[Dataset entries]
■ ■ ■ ■
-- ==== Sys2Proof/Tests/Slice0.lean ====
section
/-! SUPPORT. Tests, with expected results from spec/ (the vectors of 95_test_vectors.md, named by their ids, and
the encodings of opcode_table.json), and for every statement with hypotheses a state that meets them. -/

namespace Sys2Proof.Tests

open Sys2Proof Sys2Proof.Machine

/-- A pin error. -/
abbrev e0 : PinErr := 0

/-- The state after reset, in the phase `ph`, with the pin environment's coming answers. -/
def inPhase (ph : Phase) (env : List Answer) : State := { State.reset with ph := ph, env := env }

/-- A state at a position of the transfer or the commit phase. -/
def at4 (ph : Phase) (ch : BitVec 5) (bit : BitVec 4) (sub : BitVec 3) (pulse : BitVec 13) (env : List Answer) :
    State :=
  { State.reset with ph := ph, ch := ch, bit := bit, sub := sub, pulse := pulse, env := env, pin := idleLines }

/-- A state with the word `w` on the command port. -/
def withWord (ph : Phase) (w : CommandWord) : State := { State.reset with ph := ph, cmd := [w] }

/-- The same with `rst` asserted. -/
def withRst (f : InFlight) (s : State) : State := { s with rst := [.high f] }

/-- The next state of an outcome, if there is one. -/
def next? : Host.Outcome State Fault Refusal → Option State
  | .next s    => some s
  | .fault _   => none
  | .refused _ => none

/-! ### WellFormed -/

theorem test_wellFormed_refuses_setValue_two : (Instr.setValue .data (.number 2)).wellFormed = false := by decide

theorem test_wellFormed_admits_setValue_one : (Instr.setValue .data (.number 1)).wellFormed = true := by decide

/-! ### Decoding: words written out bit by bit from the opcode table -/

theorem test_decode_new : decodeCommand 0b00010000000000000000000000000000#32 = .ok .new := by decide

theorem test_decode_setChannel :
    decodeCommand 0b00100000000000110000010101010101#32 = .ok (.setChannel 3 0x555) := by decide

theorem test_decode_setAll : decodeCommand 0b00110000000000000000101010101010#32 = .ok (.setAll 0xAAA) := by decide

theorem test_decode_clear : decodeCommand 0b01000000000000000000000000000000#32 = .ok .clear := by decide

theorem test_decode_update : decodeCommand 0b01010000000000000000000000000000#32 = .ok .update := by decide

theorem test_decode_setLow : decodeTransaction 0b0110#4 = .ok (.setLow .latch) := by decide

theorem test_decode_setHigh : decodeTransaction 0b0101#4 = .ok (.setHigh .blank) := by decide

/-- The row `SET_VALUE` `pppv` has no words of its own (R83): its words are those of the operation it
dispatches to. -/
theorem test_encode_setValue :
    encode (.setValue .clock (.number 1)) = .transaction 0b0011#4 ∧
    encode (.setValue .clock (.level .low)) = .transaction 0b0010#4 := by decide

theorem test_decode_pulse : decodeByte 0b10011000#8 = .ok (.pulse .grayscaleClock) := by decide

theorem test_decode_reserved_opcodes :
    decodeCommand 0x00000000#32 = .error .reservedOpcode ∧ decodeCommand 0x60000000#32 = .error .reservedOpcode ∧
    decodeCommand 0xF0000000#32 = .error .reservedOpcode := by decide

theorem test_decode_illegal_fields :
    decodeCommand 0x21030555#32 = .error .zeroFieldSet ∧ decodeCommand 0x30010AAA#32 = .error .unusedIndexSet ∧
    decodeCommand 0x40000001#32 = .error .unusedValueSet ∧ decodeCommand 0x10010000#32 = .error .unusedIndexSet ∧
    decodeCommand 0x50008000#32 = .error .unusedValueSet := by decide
■ ■ ■ ■
Above are the records; restate each one exactly.

-- ==== Sys2Proof/Tests/Slice0.lean ====
section
/-! SUPPORT. Tests, with expected results from spec/ (the vectors of 95_test_vectors.md, named by their ids, and
the encodings of opcode_table.json), and for every statement with hypotheses a state that meets them. -/

namespace Sys2Proof.Tests

open Sys2Proof Sys2Proof.Machine

/-- A pin error. -/
abbrev e0 : PinErr := 0

/-- The state after reset, in the phase `ph`, with the pin environment's coming answers. -/
def inPhase (ph : Phase) (env : List Answer) : State := { State.reset with ph := ph, env := env }

/-- A state at a position of the transfer or the commit phase. -/
def at4 (ph : Phase) (ch : BitVec 5) (bit : BitVec 4) (sub : BitVec 3) (pulse : BitVec 13) (env : List Answer) :
    State :=
  { State.reset with ph := ph, ch := ch, bit := bit, sub := sub, pulse := pulse, env := env, pin := idleLines }

/-- A state with the word `w` on the command port. -/
def withWord (ph : Phase) (w : CommandWord) : State := { State.reset with ph := ph, cmd := [w] }

/-- The same with `rst` asserted. -/
def withRst (f : InFlight) (s : State) : State := { s with rst := [.high f] }

/-- The next state of an outcome, if there is one. -/
def next? : Host.Outcome State Fault Refusal → Option State
  | .next s    => some s
  | .fault _   => none
  | .refused _ => none

/-! ### WellFormed -/

theorem test_wellFormed_refuses_setValue_two : (Instr.setValue .data (.number 2)).wellFormed = false := by decide

theorem test_wellFormed_admits_setValue_one : (Instr.setValue .data (.number 1)).wellFormed = true := by decide

/-! ### Decoding: words written out bit by bit from the opcode table -/

theorem test_decode_new : decodeCommand 0b00010000000000000000000000000000#32 = .ok .new := by decide

theorem test_decode_setChannel :
    decodeCommand 0b00100000000000110000010101010101#32 = .ok (.setChannel 3 0x555) := by decide

theorem test_decode_setAll : decodeCommand 0b00110000000000000000101010101010#32 = .ok (.setAll 0xAAA) := by decide

theorem test_decode_clear : decodeCommand 0b01000000000000000000000000000000#32 = .ok .clear := by decide

theorem test_decode_update : decodeCommand 0b01010000000000000000000000000000#32 = .ok .update := by decide

theorem test_decode_setLow : decodeTransaction 0b0110#4 = .ok (.setLow .latch) := by decide

theorem test_decode_setHigh : decodeTransaction 0b0101#4 = .ok (.setHigh .blank) := by decide

/-- The row `SET_VALUE` `pppv` has no words of its own (R83): its words are those of the operation it
dispatches to. -/
theorem test_encode_setValue :
    encode (.setValue .clock (.number 1)) = .transaction 0b0011#4 ∧
    encode (.setValue .clock (.level .low)) = .transaction 0b0010#4 := by decide

theorem test_decode_pulse : decodeByte 0b10011000#8 = .ok (.pulse .grayscaleClock) := by decide

theorem test_decode_reserved_opcodes :
    decodeCommand 0x00000000#32 = .error .reservedOpcode ∧ decodeCommand 0x60000000#32 = .error .reservedOpcode ∧
    decodeCommand 0xF0000000#32 = .error .reservedOpcode := by decide

theorem test_decode_illegal_fields :
    decodeCommand 0x21030555#32 = .error .zeroFieldSet ∧ decodeCommand 0x30010AAA#32 = .error .unusedIndexSet ∧
    decodeCommand 0x40000001#32 = .error .unusedValueSet ∧ decodeCommand 0x10010000#32 = .error .unusedIndexSet ∧
    decodeCommand 0x50008000#32 = .error .unusedValueSet := by decide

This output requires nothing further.